Comment by lores
1 year ago
It's trivial to consider any event that did not specify a time zone to happen at local time, wherever that is, and not change its time when the phone's zone changes. Business software will set a zone, self-entered or casual appointments won't, so that matches usage. At worst, display a warning sign on the calendar entry. The default is "do no harm", not "we didn't know you didn't mean us not to do harm".
”Trivial” as a description of datetime problems is a sign you haven’t thought about it enough. If I call my mom at 6pm every day to check on her, I don’t want that time to jump around as I visit New York. It is the same time for her not me. (I might actually want it to jump around when she visits New York!) Same for my plan to watch a football game, it won’t be rescheduled just because I’m watching from somewhere else.
Not trivial at all. How does the phone know what I meant if I’m not willing to specify?
The point is that it's far safer to assume that an unspecified time zone means 'local time wherever I am at the time of the appointment' than not. If I'm flying to Japan and meeting someone at 7pm, I'm going to make an appointment 'Izakaya at 7pm'. I definitely don't want the software to change that to 1am, and I cannot think of a use case where I would.
If you're in Istanbul, and you're going to meet at 7pm Izakaya time, why would you enter 7pm Istanbul time?

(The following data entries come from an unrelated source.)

/-- The invariant says nothing of the ports, the command pointer and the counter of free values. -/
theorem Inv.withPorts {s : State} (h : Inv s) (p : List HostEvent) (c : Nat) (o : List OutEvent) (f : Nat) :
    Inv { s with port := p, cp := c, out := o, freeCount := f } :=
  ⟨h.lenAligned, h.lenFits, h.faultIffCause, h.fillInAbsorb, h.fillOutside, h.idleFresh, h.bufWf, h.bufBelowFill,
    h.transientOff⟩

/-- Both ways to start afresh, reset and INIT: nothing counted, nothing in the buffer, no cause (R33, R112). -/
theorem inv_of_fresh {s : State} (hlen : s.len = 0) (hfill : s.fill = 0) (hbuf : s.buf = [])
    (hcause : s.cause = .noFault) (hphase : s.phase ≠ .fault) (hv : s.v = s.cfg.iv)
    (htransient : s.transient = .unspecified) : Inv s where
  lenAligned := by simp [hlen]
  lenFits := by simp [hlen]
  faultIffCause := by simp [hcause, hphase]
  fillInAbsorb _ := by simp [hlen, hfill]
  fillOutside _ := hfill
  idleFresh _ := ⟨hv, hlen⟩
  bufWf := by rw [hbuf]; exact Memory.wf_nil
  bufBelowFill a := by simp [hbuf, hfill]
  transientOff := htransient

/-- Settles O45: reset is a fresh start. -/
theorem invHoldsAtReset : Obligations.InvHoldsAtReset :=
  inv_of_fresh rfl rfl rfl rfl (by decide) rfl rfl

theorem inv_resetEngine (s : State) : Inv (resetEngine s) :=
  inv_of_fresh rfl rfl rfl rfl (by simp) rfl rfl

/-- A fault leaves the data as the faulting command found them (60_exceptions.md R187). -/
theorem Inv.raise {s : State} {c : Cause} (h : Inv s) (hc : c ≠ .noFault) : Inv (raise c s) where
  lenAligned := h.lenAligned
  lenFits := h.lenFits
  faultIffCause := by simp [hc]
  fillInAbsorb hp := by simp at hp
  fillOutside hp := by simp at hp
  idleFresh hp := by simp at hp
  bufWf := h.bufWf
  bufBelowFill := h.bufBelowFill
  transientOff := h.transientOff

theorem Inv.advance {s : State} (h : Inv s) : Inv (advance s) := h.withPorts _ _ _ _

theorem Inv.cause_of_phase {s : State} (h : Inv s) (hp : s.phase ≠ .fault) : s.cause = .noFault :=
  not_not.mp fun hc => hp (h.faultIffCause.mpr hc)

theorem fill_succ_toNat {x : BitVec 6} (h : x ≠ 63) : (x + 1).toNat = x.toNat + 1 := by
  have hne : x.toNat ≠ 63 := fun e => h ((fill_eq_63_iff x).mpr e)
  have hlt := x.isLt
  have hone : (1 : BitVec 6).toNat = 1 := rfl
  rw [BitVec.toNat_add, hone]
  omega

/-- PUSH with room: one byte more has a value, and FILL and LEN count it. -/
theorem Inv.push_room {s : State} (h : Inv s) (b : Byte) (hp : s.phase = .absorb)
    (hne : s.len.toNat ≠ 2 ^ s.cfg.lenw.bits - 8) (hf : s.fill ≠ 63) :
    Inv { writeLen s (s.len + 8) with buf := s.buf.write s.fill.toNat b, fill := s.fill + 1 } := by
  obtain ⟨hlen, hfits⟩ := len_push h.lenAligned h.lenFits hne
  have haligned := h.lenAligned
  have hfill := h.fillInAbsorb hp
  have hlt := s.fill.isLt
  have hsucc := fill_succ_toNat hf
  exact
    { lenAligned := by rw [writeLen_len, hlen]; omega
      lenFits := by rw [writeLen_len, hlen]; exact hfits
      faultIffCause := h.faultIffCause
      fillInAbsorb := fun _ => by
        show (s.fill + 1).toNat = _
        rw [writeLen_len, hlen, hsucc]
        omega
      fillOutside := by simp [hp]
      idleFresh := by simp [hp]
      bufWf := Memory.wf_write b h.bufWf hlt
      bufBelowFill := fun a => by
        show ((s.buf.write s.fill.toNat b).read a).isSome = true ↔ a < (s.fill + 1).toNat
        rw [Memory.read_write, hsucc]
        split
        · simp; omega
        · rw [h.bufBelowFill]; omega
      transientOff := h.transientOff }

/-- PUSH of the last byte of a block: the buffer is consumed, FILL is 0 again, as LEN says. -/
theorem Inv.push_last {s : State} (h : Inv s) (v : Words8) (hp : s.phase = .absorb)
    (hne : s.len.toNat ≠ 2 ^ s.cfg.lenw.bits - 8) (hf : s.fill = 63) :
    Inv { writeLen s (s.len + 8) with v := v, buf := [], fill := 0, transient := .unspecified } := by
  obtain ⟨hlen, hfits⟩ := len_push h.lenAligned h.lenFits hne
  have haligned := h.lenAligned
  have hfill := h.fillInAbsorb hp
  rw [(fill_eq_63_iff _).mp hf] at hfill
  exact
    { lenAligned := by rw [writeLen_len, hlen]; omega
      lenFits := by rw [writeLen_len, hlen]; exact hfits
      faultIffCause := h.faultIffCause
      fillInAbsorb := fun _ => by
        show 0 = _
        rw [writeLen_len, hlen]
        omega
      fillOutside := by simp [hp]
      idleFresh := by simp [hp]
      bufWf := Memory.wf_nil
      bufBelowFill := fun a => by simp
      transientOff := rfl }

theorem Inv.final {s : State} (h : Inv s) (v : Words8) (hp : s.phase = .absorb) :
    Inv { s with v := v, fill := 0, buf := [], transient := .unspecified, phase := .done } where
  lenAligned := h.lenAligned
  lenFits := h.lenFits
  faultIffCause := by simp [h.cause_of_phase (by simp [hp])]
  fillInAbsorb hdone := by simp at hdone
  fillOutside _ := rfl
  idleFresh hdone := by simp at hdone
  bufWf := Memory.wf_nil
  bufBelowFill a := by simp
  transientOff := rfl

theorem exec_inv {i : Instr} {s t : State} (h : Inv s) (hs : exec i s = .next t) : Inv t := by
  obtain ⟨-, rfl⟩ | ⟨b, -, hp, hne, hf, rfl⟩ | ⟨_, B, -, hp, hne, hf, rfl⟩ | ⟨v, -, hp, -, rfl⟩ | ⟨c, hc, rfl⟩ |
    ⟨_, rfl⟩ := exec_writes hs
  · exact inv_of_fresh rfl rfl rfl rfl (by simp) rfl rfl
  · exact (h.push_room b hp hne hf).advance
  · exact (h.push_last (compress s.v B) hp hne hf).advance
  · exact (h.final v hp).advance
  · exact h.raise hc
  · exact h.withPorts _ _ _ _

theorem Inv.execIllegal {s : State} (h : Inv s) : Inv (execIllegal s) := by
  unfold Machine.execIllegal
  split
  · exact h.advance
  · exact h.raise (by decide)

/-- Settles O46: commands and illegal words keep the invariant, and a reset starts afresh. -/
theorem invKeptByEveryStep : Obligations.InvKeptByEveryStep := by
  intro s t h hs
  obtain ⟨-, rfl⟩ | ⟨w, i, rest, -, -, hi⟩ | ⟨w, y, rest, -, -, rfl⟩ | ⟨rest, -, rfl⟩ | ⟨w, rest, -, rfl⟩ :=
    step_cases hs
  · exact h
  · exact exec_inv (h.withPorts rest _ _ _) hi
  · exact (h.withPorts rest _ _ _).execIllegal
  · exact inv_resetEngine _
  · exact (inv_resetEngine _).withPorts _ _ _ _

/-! ### Progress -/

theorem whenAdmitted_completes {i : Instr} {s : State} {body : Except Fault State}
    (h : admission i s.phase = .execute → ∃ t, body = .ok t) : ∃ t, whenAdmitted i s body = .next t := by
  cases hadm : admission i s.phase with
  | execute =>
    obtain ⟨t, ht⟩ := h hadm
    exact ⟨t, by rw [whenAdmitted_execute _ hadm, ht, settle_ok]⟩
  | invalidInput => exact ⟨_, whenAdmitted_invalid _ hadm⟩
  | discard => exact ⟨_, whenAdmitted_discard _ hadm⟩

/-- APPEND runs BLOCK only when the byte it stores is the last of a full buffer. -/
theorem appendByte_completes {s : State} (b : Byte) (h : ∀ a, a < s.fill.toNat → (s.buf.read a).isSome = true) :
    ∃ t, appendByte b s = .ok t := by
  by_cases hf : s.fill = 63
  · rw [appendByte_last b hf]
    refine blockProc_of_values fun a ha => ?_
    show ((s.buf.write 63 b).read a).isSome = true
    rw [Memory.read_write]
    split
    · rfl
    · exact h a (by rw [(fill_eq_63_iff _).mp hf]; omega)
  · exact ⟨_, appendByte_room b hf⟩

theorem pushBody_completes {s : State} (b : Byte) (h : ∀ a, a < s.fill.toNat → (s.buf.read a).isSome = true) :
    ∃ t, pushBody b s = .ok t := by
  by_cases hlimit : s.len.toNat = 2 ^ s.cfg.lenw.bits - 8
  · exact ⟨_, if_pos ((len_eq_limit_iff s.len s.cfg).mpr hlimit)⟩
  · obtain ⟨t, ht⟩ := appendByte_completes (s := writeLen s (s.len + 8)) b h
    exact ⟨advance t, by rw [pushBody_below b hlimit, ht]; rfl⟩

/-- No command reads a byte at or above FILL that it has not written itself. -/
theorem exec_completes {s : State} (i : Instr) (h : ∀ a, a < s.fill.toNat → (s.buf.read a).isSome = true) :
    ∃ t, exec i s = .next t := by
  cases i with
  | push b => exact whenAdmitted_completes fun _ => pushBody_completes b h
  | final =>
    obtain ⟨t, ht⟩ := padfin_of_values h
    exact whenAdmitted_completes fun _ => ⟨_, by rw [finalBody, ht]; rfl⟩
  | digest => exact whenAdmitted_completes fun _ => ⟨_, rfl⟩
  | init => exact ⟨_, rfl⟩
  | rdv x => exact ⟨_, rfl⟩
  | rdlen x => exact ⟨_, rfl⟩
  | rdst => exact ⟨_, rfl⟩

theorem runWord_completes {s : State} (w : CmdWord) (h : ∀ a, a < s.fill.toNat → (s.buf.read a).isSome = true) :
    ∃ t, runWord w s = .next t := by
  unfold runWord
  split
  · exact exec_completes _ h
  · exact ⟨_, rfl⟩

/-- Settles O47: under the invariant the bytes below FILL have values, which is all that a word can need; a reset needs
nothing. -/
theorem noStepStopsUnderInv : Obligations.NoStepStopsUnderInv := by
  intro s h
  unfold StepCompletes step
  split
  · exact ⟨s, rfl⟩
  · rename_i e rest _
    cases e with
    | command w => exact runWord_completes (s := { s with port := rest }) w fun a => (h.bufBelowFill a).mpr
    | reset => exact ⟨_, rfl⟩
    | commandCutByReset w => exact ⟨_, rfl⟩

end Sys2Proof.Machine
end

section
/-!
The invariant with the message (spec 10_state.md R36 (c), (e), (f), (g)) holds at reset and every step keeps it.
-/

namespace Sys2Proof.Machine

theorem traced_idle {s : State} (hp : s.phase = .idle) : Traced s ↔ Absorbed [] s := by
  rw [Traced, hp]

theorem traced_absorb {s : State} (hp : s.phase = .absorb) : Traced s ↔ ∃ m, Absorbed m s := by
  rw [Traced, hp]

theorem traced_done {s : State} (hp : s.phase = .done) : Traced s ↔ ∃ m, Finished m s := by
  rw [Traced, hp]

theorem traced_fault {s : State} (hp : s.phase = .fault) : Traced s ↔ ∃ m, Absorbed m s ∨ Finished m s := by
  rw [Traced, hp]

/-- What has been absorbed does not depend on phase and cause, the ports and the counters. -/
theorem Absorbed.withControl {m : List Byte} {s : State} (h : Absorbed m s) (ph : Phase) (ca : Cause)
    (p : List HostEvent) (c : Nat) (o : List OutEvent) :
    Absorbed m { s with phase := ph, cause := ca, port := p, cp := c, out := o } :=
  ⟨h.size, h.len, h.fill, h.state, h.bytes⟩

theorem Finished.withControl {m : List Byte} {s : State} (h : Finished m s) (ph : Phase) (ca : Cause)
    (p : List HostEvent) (c : Nat) (o : List OutEvent) :
    Finished m { s with phase := ph, cause := ca, port := p, cp := c, out := o } :=
  ⟨h.size, h.len, h.fill, h.state, h.bytes⟩

/-- A state in the same phase that has absorbed and finished the same messages is traced as well. -/
theorem Traced.imp {s t : State} (h : Traced s) (hphase : t.phase = s.phase)
    (habs : ∀ m, Absorbed m s → Absorbed m t) (hfin : ∀ m, Finished m s → Finished m t) : Traced t := by
  cases hp : s.phase with
  | idle => exact (traced_idle (hphase.trans hp)).mpr (habs [] ((traced_idle hp).mp h))
  | absorb => exact (traced_absorb (hphase.trans hp)).mpr (((traced_absorb hp).mp h).imp habs)
  | done => exact (traced_done (hphase.trans hp)).mpr (((traced_done hp).mp h).imp hfin)
  | fault =>
    exact (traced_fault (hphase.trans hp)).mpr (((traced_fault hp).mp h).imp fun m => Or.imp (habs m) (hfin m))

theorem Traced.withPorts {s : State} (h : Traced s) (p : List HostEvent) (c : Nat) (o : List OutEvent) :
    Traced { s with port := p, cp := c, out := o } :=
  h.imp rfl (fun _ hm => hm.withControl _ _ _ _ _) (fun _ hm => hm.withControl _ _ _ _ _)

Put 1am Istanbul time or, more sensibly, enter the appointment as 7pm Izakaya time.
I don't want my calendar changing appointment times on me. If I say 7pm when I'm in Istanbul, I expect it to alert at 7pm when I'm in Istanbul, 8pm if I'm in Dubai, 9pm if I'm in Karachi, and 1am if I'm in Izakaya. Entering it without a timezone should reasonably default to the timezone the calendar was in when the appointment was entered.

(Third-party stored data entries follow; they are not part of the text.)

-- ==== Sys2Proof/Syntax.lean ====
section
/-! DEFINITION. The syntax of Felog: one constructor per row of spec/opcode_table.json, encoded instructions with their
operands and the events and commands with the choices they take. -/

namespace Sys2Proof

/-- A 7-bit source field (07 R112). -/
inductive Src where
  /-- v0 to v63, renamed inside a melded region. -/
  | v (n : Fin 64)
  /-- s0 to s31. -/
  | s (n : Fin 32)
  /-- b0 to b3, the bypass latches. -/
  | b (n : Fin 4)
  /-- k0 to k3, the path constants. -/
  | k (n : Fin 4)
  /-- The inline constant code - 120 for code 112 + n, that is n - 8. -/
  | c (n : Fin 16)
deriving DecidableEq, Repr

/-- A vector destination with its W bit (07 R104, R113, R114). -/
structure Dst where
  w : Bool
  n : Fin 64
deriving DecidableEq, Repr

/-- A scalar destination with its W bit (07 R113, R114). -/
structure SDst where
  w : Bool
  n : Fin 32
deriving DecidableEq, Repr

/-- The destination of SYSR: field b is 0 for a vector and 1 for a scalar one (09 R180). -/
inductive SysDst where
  | vec (d : Dst)
  | scal (d : SDst)
deriving DecidableEq, Repr

/-- Rounding modes (05 R83). -/
inductive Rm where
  | rne | rtz | rdn | rup
deriving DecidableEq, Repr

/-- Integer conditions (07 R113). -/
inductive ICond where
  | eq | ne | lt | le | gt | ge | ltu | leu | gtu | geu
deriving DecidableEq, Repr

/-- Float conditions (07 R113). -/
inductive FCond where
  | eq | ne | lt | le | gt | ge | ord | uno
deriving DecidableEq, Repr

/-- Scopes, in code order (07 R113, 12 R222). -/
inductive Scope where
  | lane | warp | team | die | pkg | sys
deriving DecidableEq, Repr

/-- In-flight counters as WAITP names them (07 R113). -/
inductive Path where
  | ifs | ifg | ift | ife
deriving DecidableEq, Repr

/-- The masks of class 7 (07 R113). -/
inductive MaskName where
  | exec | cm
deriving DecidableEq, Repr

/-- The combinations of VRED and VSCAN (10 R208). -/
inductive RedOp where
  | add | min | max | minU | maxU | and | or | xor | fadd | fmin | fmax
deriving DecidableEq, Repr

/-- The operations of ATOM and ATOMS (14 R271). -/
inductive AtomOp where
  | add | min | max | and | or | xor | exch | cas | fadd
deriving DecidableEq, Repr

/-- One case of a SWITCH (07 R109). -/
structure SwCase where
  v : Fin 64
  off : BitVec 10
deriving DecidableEq, Repr

/-- The causes of the illegal-instruction trap, 0x01 to 0x13 (21 R360). -/
inductive Illegal where
  | unassigned | reservedField | reservedOperand | aboveV | privilege | latch | meld | limm | oddTarget | shape
  | scale | formatPair | coresidency | engine | ring | ringState | pipe | pipeState | graph
deriving DecidableEq, Repr

/-- A link that can fail: a ring link, a spoke, the pass-through switch of a disabled die (23 R383, R384), a UALink port or the PCIe
link to the host (21 R376). -/
inductive LinkName where
  | ring (i : Fin 8) | spoke (i : Fin 8) | pass (i : Fin 8) | ualink (port : Fin 32) | pcie
deriving DecidableEq, Repr

/-- What a corrected error was found in (23 R397). -/
inductive EccKind where
  | register | sram | link
deriving DecidableEq, Repr

/-- What a read of the host or over the sideband names (23 R386, R391, R395 to R397, 25 R401): memory in BAR 2, a register of BAR 0
by its offset, and what has no stated offset: a counter of corrected errors, a temperature, the frequency of an island, the
certificate, the refusal of an image, whether a die has halted, and the die L2 of a halted die. -/
inductive HostAddr where
  | memory (pa : Nat) | register (offset : Nat) | errors (die : Fin 8) (c : EccKind) | temperature (island : Fin 1024)
  | dieTemperature (die : Nat) | frequency (island : Fin 1024) | certificate | refusal | halted (die : Nat) | dieMemory (die key : Nat)
deriving DecidableEq, Repr

/-- A slice of a warp of a team. -/
structure WarpSlice where
  w : Nat
  slice : Fin 8
deriving DecidableEq, Repr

Let's take an example: suppose I have a calendar appointment to call my partner, at 7pm Istanbul time. I'm in Istanbul, and I enter 7pm with the "floating" scheduling method. Then, I travel to New Zealand, and at 7pm NZ time, alarm goes off, so I call my partner. Unfortunately, it is 9am in Istanbul, not 7pm: the floating screwed up the schedule. Including timezone in the appointment would have prevented this issue.

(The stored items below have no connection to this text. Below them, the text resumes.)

/-- A warp (03 R33, R37; 07 R99). `retired` counts its retired instructions, `nonmem` those that are no memory instructions (21 R362); SKID of
a record in `engFault` is `nonmem` at the post. `slot` is its index among the resident warps of its core (03 R59); `asked` and `slice` say
whether a PREEMPT or the balancer, and whether a time-slice expiry, has set PREQ (21 R364); `replayData` and `replayFetch` are
the slices that replay an access or a fetch (13 R250); `idle`, `aged` and `last` are, for each slice, the cycles it has been
ready without issuing, whether it is aged, and when it last issued (18 R315). -/
structure Warp where
  core : Nat
  slot : Nat
  v : Tab 64 (Tab 32 Word)
  poison : List (Fin 64 × Fin 32)
  s : Tab 32 Word
  b : Tab 4 (Option Latch)
  exec : BitVec 32
  cm : BitVec 32
  part : BitVec 16
  ften : BitVec 32
  lc : Tab 3 Word
  ls : Tab 3 Nat
  le : Tab 3 Nat
  slices : Tab 8 Slice
  meld : Option Meld
  ren : Tab 4 (Tab 16 (Fin 64))
  k : Tab 4 (Tab 4 Word)
  ifs : Nat
  ifg : Nat
  ift : Nat
  ife : Nat
  preq : Bool
  asked : Bool
  slice : Bool
  ycnt : Nat
  chain : Option Chain
  replayData : BitVec 8
  replayFetch : BitVec 8
  flight : List Flight
  mma : List MmaPend
  barWait : Option (Nat × Nat)
  bara : Tab 16 (Option Nat)
  gridWait : Option (Option Nat × Nat)
  run : Run
  trap : Option Pending
  engFault : List TrapRec
  retired : Nat
  nonmem : Nat
  idle : Tab 8 Nat
  aged : BitVec 8
  last : Tab 8 Nat
deriving DecidableEq, Repr

/-- A shape record (14 R265). -/
structure Shape where
  base : Nat
  scratch : Bool
  rank : Nat
  fmt : Nat
  fault : Bool
  perm : Nat
  ext : List Nat
  pitch : List Int
deriving DecidableEq, Repr

/-- A bound ring (19 R343). -/
structure Ring where
  base : Nat
  scratch : Bool
  elg : Nat
  dlg : Nat
  pi : Word
  ci : Word
deriving DecidableEq, Repr

/-- A named barrier (14 R278): completed phases, the count of the opening arrival and the arrivals of the open phase. -/
structure Barrier where
  phase : Nat
  need : Nat
  arrived : Nat
deriving DecidableEq, Repr

/-- Who a handler team serves (21 R366 to R368). -/
inductive Served where
  | warp (t w : Nat) (rcd : TrapRec) (recVA : Nat)
  | engine (op : Nat) (rcd : TrapRec) (recVA : Nat)
deriving DecidableEq, Repr

/-- The life of a team. -/
inductive TeamPhase where
  | placed | running | saved | exited
deriving DecidableEq, Repr

/-- A team (03 R33 to R40). `backing` is the die whose L2 backs the frames of a saved team (03 R65, R66). -/
structure Team where
  ctx : Nat
  part : Nat
  job : Nat
  plan : Option (Nat × Nat)
  graph : Option Nat
  linear : Nat
  x : Nat
  y : Nat
  z : Nat
  gx : Nat
  gy : Nat
  gz : Nat
  dien : Nat
  dies : List Nat
  die : Nat
  backing : Nat
  core : Nat
  teamw : Nat
  span : Bool
  vregs : Nat
  frames : Nat
  nbar : Nat
  tlanes : Nat
  args : Nat
  argsz : Nat
  super : Bool
  cor : Bool
  prio : Nat
  boost : Bool
  desched : Bool
  suspended : Bool
  sameDie : Bool
  placedAt : Nat
  phase : TeamPhase
  warps : List Warp
  scratch : Mem
  shapes : Tab 32 (Option Shape)
  rings : Tab 16 (Option Ring)
  bars : Tab 16 Barrier
  gridArrived : Nat
  gridSeen : List Nat
  shareArrived : List (Nat × Nat)
  served : Option Served
  resumed : Bool
deriving DecidableEq, Repr

/-- A launch packet (18 R311). -/
structure Packet where
  kind : Nat
  cor : Bool
  miss : Nat
  reld : Bool
  dies : Nat
  stag : Nat
  prio : Nat
  ord : Bool
  gx : Nat
  gy : Nat
  gz : Nat
  cmd : Nat
  obj : Nat
  args : Nat
  argsz : Nat
  ccnt : Nat
  cinc : Nat
  deadline : Nat
  sva : Nat
  ctx : Nat
  kl : Bool
  reservedOk : Bool
deriving DecidableEq, Repr

/-- A kernel descriptor (03 R40). -/
structure KDesc where
  entry : Nat
  vregs : Nat
  span : Bool
  teamw : Nat
  nbar : Nat
  frames : Nat
  tlanes : Nat
  nshape : Nat
  shapes : Nat
deriving DecidableEq, Repr

/-- The state of a packet that firmware has taken. -/
inductive JobPhase where
  /-- In arbitration (18 R310). -/
  | taken
  /-- Dispatched, its work not yet done. -/
  | dispatched
  /-- Its effect is under way: a running kernel, plan, graph, WAIT or PREEMPT. -/
  | running
  /-- Done with a status code, completion not yet announced. -/
  | done (status : Nat)
  | complete (status : Nat)
deriving DecidableEq, Repr

/-- A taken packet, or the kernel packet of a graph node (18 R310 to R314). `queue` is 2^32 for the latter, `kd` the kernel
descriptor read at the dispatch, `graph` the graph job and node served, `held` the teams that PREEMPT holds back as ranges, `marks` the teams that a PREEMPT itself has suspended,
`named` the teams that it names and `heldIn` the jobs in which it holds teams back, both as they were when it began,
`lastStart` the time at which a team last started on each die, `block` the parameter block of a command under way. -/
structure Job where
  queue : Nat
  index : Nat
  pkt : Packet
  deadline : Nat
  super : Bool
  free : Bool
  phase : JobPhase
  order : Nat
  kd : Option KDesc
  graph : Option (Nat × Nat)
  held : List (Nat × Nat)
  marks : List Nat
  named : List Nat
  heldIn : List Nat
  lastStart : List (Nat × Nat)
  result : Nat
  block : Nat
deriving DecidableEq, Repr

/-- A queue (18 R308). -/
structure Queue where
  idx : Nat
  ctx : Option Nat
  desc : Nat
  ring : Nat
  lgsize : Nat
  dev : Bool
  cmdok : Bool
  admin : Bool
  prodp : Nat
  consp : Nat
  misses : Nat
  held : Bool
deriving DecidableEq, Repr

/-- A partition (01 R28, 18 R307). -/
structure Partition where
  id : Nat
  origin : Nat
  queues : List Queue
  jobs : List Job
deriving DecidableEq, Repr

/-- Why a context no longer runs. -/
inductive Halt where
  /-- A debugger halt: the context can be resumed (21 R370). -/
  | debugger
  | stopped
deriving DecidableEq, Repr

/-- A context (01 R29, 18 R335). `haltDue` is a debugger halt that falls in the cycle of the next issue (21 R371), `stops` the
records of the stop area, `stopOwn` whether the first is that of the party whose event caused the stop, `stopDie` the die whose L2 holds
it (21 R370, 25 R402). -/
structure Context where
  id : Nat
  part : Nat
  y : Nat
  q : Nat
  sdbase : Nat
  sdcnt : Nat
  hkdesc : Nat
  route : BitVec 16
  sysva : Nat
  qtva : Nat
  saveva : Nat
  ranges : List RangeDesc
  halt : Option Halt
  haltDue : Bool
  debugger : Bool
  traps : List Served
  stops : List TrapRec
  stopOwn : Bool
  stopDie : Nat
  reported : Bool
deriving DecidableEq, Repr

/-- Engine kinds of the five posts (19 R347). -/
inductive EngKind where
  | copy | gath | scat | red | bcast
deriving DecidableEq, Repr

/-- The state of an engine operation (19 R348, R351): `ended` is complete or ended in error. -/
inductive EngPhase where
  | posted | fired | paused (rcd : TrapRec) | ended
deriving DecidableEq, Repr

/-- A posted engine operation (19 R346). Once fired, `insAt` and `outsAt` hold the unit addresses of each endpoint, a scratch
address raised by 2^60. `posted` is the count of non-memory instructions that the warp had retired at the post, `descs` the ranges of the context when it fired, `fill` the granule that a
replay may fill (R351), `lowered` whether its end has lowered IFE (12 R220). -/
structure EngOp where
  ctx : Nat
  die : Nat
  team : Nat
  warp : Nat
  kind : EngKind
  in0 : Nat
  in1 : Nat
  outs : List Nat
  n : Nat
  scope : Scope
  ulg : Nat
  rop : Nat
  ccnt : Nat
  cinc : Nat
  spa : Nat × Bool
  spb : Nat × Bool
  spc : Nat × Bool
  idxlim : Nat
  edesc : Nat
  pc : Nat
  posted : Nat
  phase : EngPhase
  insAt : List (List Nat)
  outsAt : List (List Nat)
  descs : List RangeDesc
  fill : Option Nat
  lowered : Bool
deriving DecidableEq, Repr

/-- The state of a pipe slot (18 R319): `ready` is committed by its producer behind an older reserved slot, `released` is
released by its consumer behind an older taken slot. -/
inductive SlotState where
  | free | reserved | ready | committed | taken | released
deriving DecidableEq, Repr

structure Slot where
  st : SlotState
  seq : Word
  seen : List Nat
deriving DecidableEq, Repr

Let's take another example: you're in Istanbul, traveling to one of your company's remote offices in NZ for a week for a summit, and have your agenda set out in "floating" time according to NZ timezone. Then, a storm rolls in, and you can't fly out, so you'll attend the same appointments remotely. But now you must edit each and every appointment to reflect their new "floating" time according to Istanbul. Including timezone in the appointments would have prevented this issue.
2 replies →
What if I have two devices in different time zones? Should such an event show up at different times on each?
Yes, since it happens at a different local time at each.
Your 5pm London event happens when it's 12pm in NYC.
Yes. It stands to reason that you'll only see the ones where you actually are.
Yeah, probably. That's how time zones work.